### Exercise brief
When the line containing "64-bit 0 or 1. -/" is reached, include it and end there; set down verbatim every line before it, starting at the top of the records.

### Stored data

-- ==== Sys2Proof/Machine/Bits.lean ====
section
/-! DEFINITION. Bit fields, byte order, finite maps and list helpers that every other file of the machine uses. -/

namespace Sys2Proof.Machine

/-- The field `[hi:lo]` of a 64-bit value, in the low bits. -/
def bits (v : Wide) (hi lo : Nat) : Wide := (v >>> lo) &&& ((1 <<< (hi - lo + 1) : Wide) - 1)

/-- The field `[hi:lo]` as a number. -/
def bitsN (v : Wide) (hi lo : Nat) : Nat := (v.toNat >>> lo) % 2 ^ (hi - lo + 1)

/-- Bit `i` of a 64-bit value. -/
def bit (v : Wide) (i : Nat) : Bool := v.getLsbD i

/-- `v` with the field `[hi:lo]` replaced by the low bits of `x`. -/
def setBits (v : Wide) (hi lo : Nat) (x : Wide) : Wide :=
  let m : Wide := ((1 <<< (hi - lo + 1) : Wide) - 1) <<< lo
  (v &&& ~~~m) ||| ((x <<< lo) &&& m)

/-- A truth value as a 64-bit 0 or 1. -/
def ofBool (b : Bool) : Wide := if b then 1 else 0

/-- Bit `i` of a natural number. -/
def nbit (v i : Nat) : Bool := v.testBit i

/-- The number of bits set among the low `n` bits of `v`. -/
def popcount (v : Nat) (n : Nat) : Nat := ((List.range n).filter (fun i => v.testBit i)).length

/-- The bits set among the low `n` bits of `v`, in increasing order. -/
def setBitsOf (v : Nat) (n : Nat) : List Nat := (List.range n).filter (fun i => v.testBit i)

/-- Little-endian value of a byte string (R2). -/
def leNat : Bytes → Nat
  | [] => 0
  | b :: bs => b.toNat + 256 * leNat bs

/-- `n` bytes of `v`, least significant first (R2). -/
def leBytes : Nat → Nat → Bytes
  | 0, _ => []
  | n + 1, v => BitVec.ofNat 8 v :: leBytes n (v / 256)

/-- Big-endian value of a byte string (standard protocol headers, R2). -/
def beNat (bs : Bytes) : Nat := leNat bs.reverse

/-- `n` bytes of `v`, most significant first. -/
def beBytes (n v : Nat) : Bytes := (leBytes n v).reverse

/-- Bytes `[o, o + n)` of a byte string; bytes beyond its end read as zero. -/
def slice (bs : Bytes) (o n : Nat) : Bytes :=
  let t := (bs.drop o).take n
  t ++ List.replicate (n - t.length) 0

/-- Little-endian field of a byte string: `n` bytes at offset `o`. -/
def leAt (bs : Bytes) (o n : Nat) : Nat := leNat (slice bs o n)

/-- Big-endian field of a byte string: `n` bytes at offset `o`. -/
def beAt (bs : Bytes) (o n : Nat) : Nat := beNat (slice bs o n)

/-- A 64-bit little-endian field. -/
def wideAt (bs : Bytes) (o : Nat) : Wide := BitVec.ofNat 64 (leAt bs o 8)

/-- `bs` with the bytes at offset `o` replaced by `d`, as far as `bs` reaches. -/
def splice (bs : Bytes) (o : Nat) (d : Bytes) : Bytes :=
  bs.take o ++ (d.take (bs.length - o)) ++ bs.drop (o + d.length)

/-- The 64 bytes of a descriptor, byte 0 in bits [7:0]. -/
def lineBytes (l : Line) : Bytes := leBytes 64 l.toNat

/-- A descriptor from its bytes. -/
def lineOf (bs : Bytes) : Line := BitVec.ofNat 512 (leNat bs)

/-- The bits `[8·o + hi : 8·o + lo]` of a descriptor, as the descriptor tables count them (offset, bits). -/
def dfield (l : Line) (o hi lo : Nat) : Nat := (l.toNat >>> (8 * o + lo)) % 2 ^ (hi - lo + 1)

/-- A 64-bit field of a descriptor at byte offset `o`. -/
def dwide (l : Line) (o : Nat) : Wide := BitVec.ofNat 64 (l.toNat >>> (8 * o))

/-- Value of a two's-complement field of `w` bits. -/
def signed (w : Nat) (v : Nat) : Int := (BitVec.ofNat w v).toInt

/-- Rounds up to a multiple of `n`. -/
def roundUp (v n : Nat) : Nat := (v + n - 1) / n * n

/-- Rounds up a quotient. -/
def ceilDiv (v n : Nat) : Nat := (v + n - 1) / n

/-- An ASCII string as bytes. -/
def ascii (s : String) : Bytes := s.toList.map (fun c => BitVec.ofNat 8 c.toNat)

/-- Saturating increment of a counter of `w` bits by `n` (counters stop at all ones). -/
def satAdd (w v n : Nat) : Nat := min (v + n) (2 ^ w - 1)

/-! Finite maps. -/

/-- The value at a key. -/
def NMap.get? {α : Type} (m : NMap α) (k : Nat) : Option α :=
  match m with
  | [] => none
  | (k', v) :: t => if k' = k then some v else NMap.get? t k

/-- The value at a key, or a default. -/
def NMap.getD {α : Type} (m : NMap α) (k : Nat) (d : α) : α := (NMap.get? m k).getD d

/-- Sets the value at a key, keeping the keys in increasing order. -/
def NMap.set {α : Type} (m : NMap α) (k : Nat) (v : α) : NMap α :=
  match m with
  | [] => [(k, v)]
  | (k', v') :: t =>
    if k < k' then (k, v) :: (k', v') :: t
    else if k = k' then (k, v) :: t
    else (k', v') :: NMap.set t k v

/-- Removes a key. -/
def NMap.erase {α : Type} (m : NMap α) (k : Nat) : NMap α := m.filter (fun e => e.1 ≠ k)

/-- Changes the value at a key that is present. -/
def NMap.modify {α : Type} (m : NMap α) (k : Nat) (f : α → α) : NMap α :=
  m.map (fun e => if e.1 = k then (e.1, f e.2) else e)

/-- Keys strictly rising. -/
def NMap.rising {α : Type} : NMap α → Bool
  | [] => true
  | (k, _) :: t => t.all (fun e => decide (k < e.1)) && NMap.rising t

/-! Lists. -/

/-- Element at an index or a default. -/
def nth {α : Type} (l : List α) (i : Nat) (d : α) : α := (l[i]?).getD d

/-- Replaces the element at an index. -/
def setNth {α : Type} (l : List α) (i : Nat) (x : α) : List α := l.set i x

/-- Changes the element at an index. -/
def modNth {α : Type} (l : List α) (i : Nat) (f : α → α) : List α := l.modify i f

/-- The element with the least measure, the first of several. -/
def minBy {α : Type} (f : α → Nat) : List α → Option α
  | [] => none
  | x :: t =>
    match minBy f t with
    | none => some x
    | some y => if f x ≤ f y then some x else some y

/-- Inserts before the first element that does not come before `x`. -/
def insertBy {α : Type} (le : α → α → Bool) (x : α) : List α → List α
  | [] => [x]
  | y :: t => if le x y then x :: y :: t else y :: insertBy le x t

/-- A list in order; equal elements keep their order. -/
def sortBy {α : Type} (le : α → α → Bool) (l : List α) : List α := l.foldr (insertBy le) []

/-- Sum of a list of naturals. -/
def sumN (l : List Nat) : Nat := l.foldl (· + ·) 0

/-- Splits `[a, a + n)` into pieces that do not cross a multiple of `c`; `fuel` bounds the number of pieces. -/
def chunksAt (c : Nat) : Nat → Nat → Nat → List (Nat × Nat)
  | 0, _, _ => []
  | fuel + 1, a, n =>
    if n = 0 then []
    else
      let k := min n (c - a % c)
      (a, k) :: chunksAt c fuel (a + k) (n - k)

/-- Pieces of `[a, a + n)` that do not cross a multiple of `c`. -/
def pieces (c a n : Nat) : List (Nat × Nat) := chunksAt c (n / c + 2) a n

/-- Transfers of at most `c` bytes that cover `[a, a + n)` from its first byte. -/
def transfersOf (c : Nat) : Nat → Nat → Nat → List (Nat × Nat)
  | 0, _, _ => []
  | fuel + 1, a, n => if n = 0 then [] else (a, min n c) :: transfersOf c fuel (a + min n c) (n - min n c)

/-- Transfers of at most `c` bytes. -/
def transfers (c a n : Nat) : List (Nat × Nat) := transfersOf c (n / c + 1) a n

end Sys2Proof.Machine
end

### Result
-- ==== Sys2Proof/Machine/Bits.lean ====
section
/-! DEFINITION. Bit fields, byte order, finite maps and list helpers that every other file of the machine uses. -/

namespace Sys2Proof.Machine

/-- The field `[hi:lo]` of a 64-bit value, in the low bits. -/
def bits (v : Wide) (hi lo : Nat) : Wide := (v >>> lo) &&& ((1 <<< (hi - lo + 1) : Wide) - 1)

/-- The field `[hi:lo]` as a number. -/
def bitsN (v : Wide) (hi lo : Nat) : Nat := (v.toNat >>> lo) % 2 ^ (hi - lo + 1)

/-- Bit `i` of a 64-bit value. -/
def bit (v : Wide) (i : Nat) : Bool := v.getLsbD i

/-- `v` with the field `[hi:lo]` replaced by the low bits of `x`. -/
def setBits (v : Wide) (hi lo : Nat) (x : Wide) : Wide :=
  let m : Wide := ((1 <<< (hi - lo + 1) : Wide) - 1) <<< lo
  (v &&& ~~~m) ||| ((x <<< lo) &&& m)

/-- A truth value as a 64-bit 0 or 1. -/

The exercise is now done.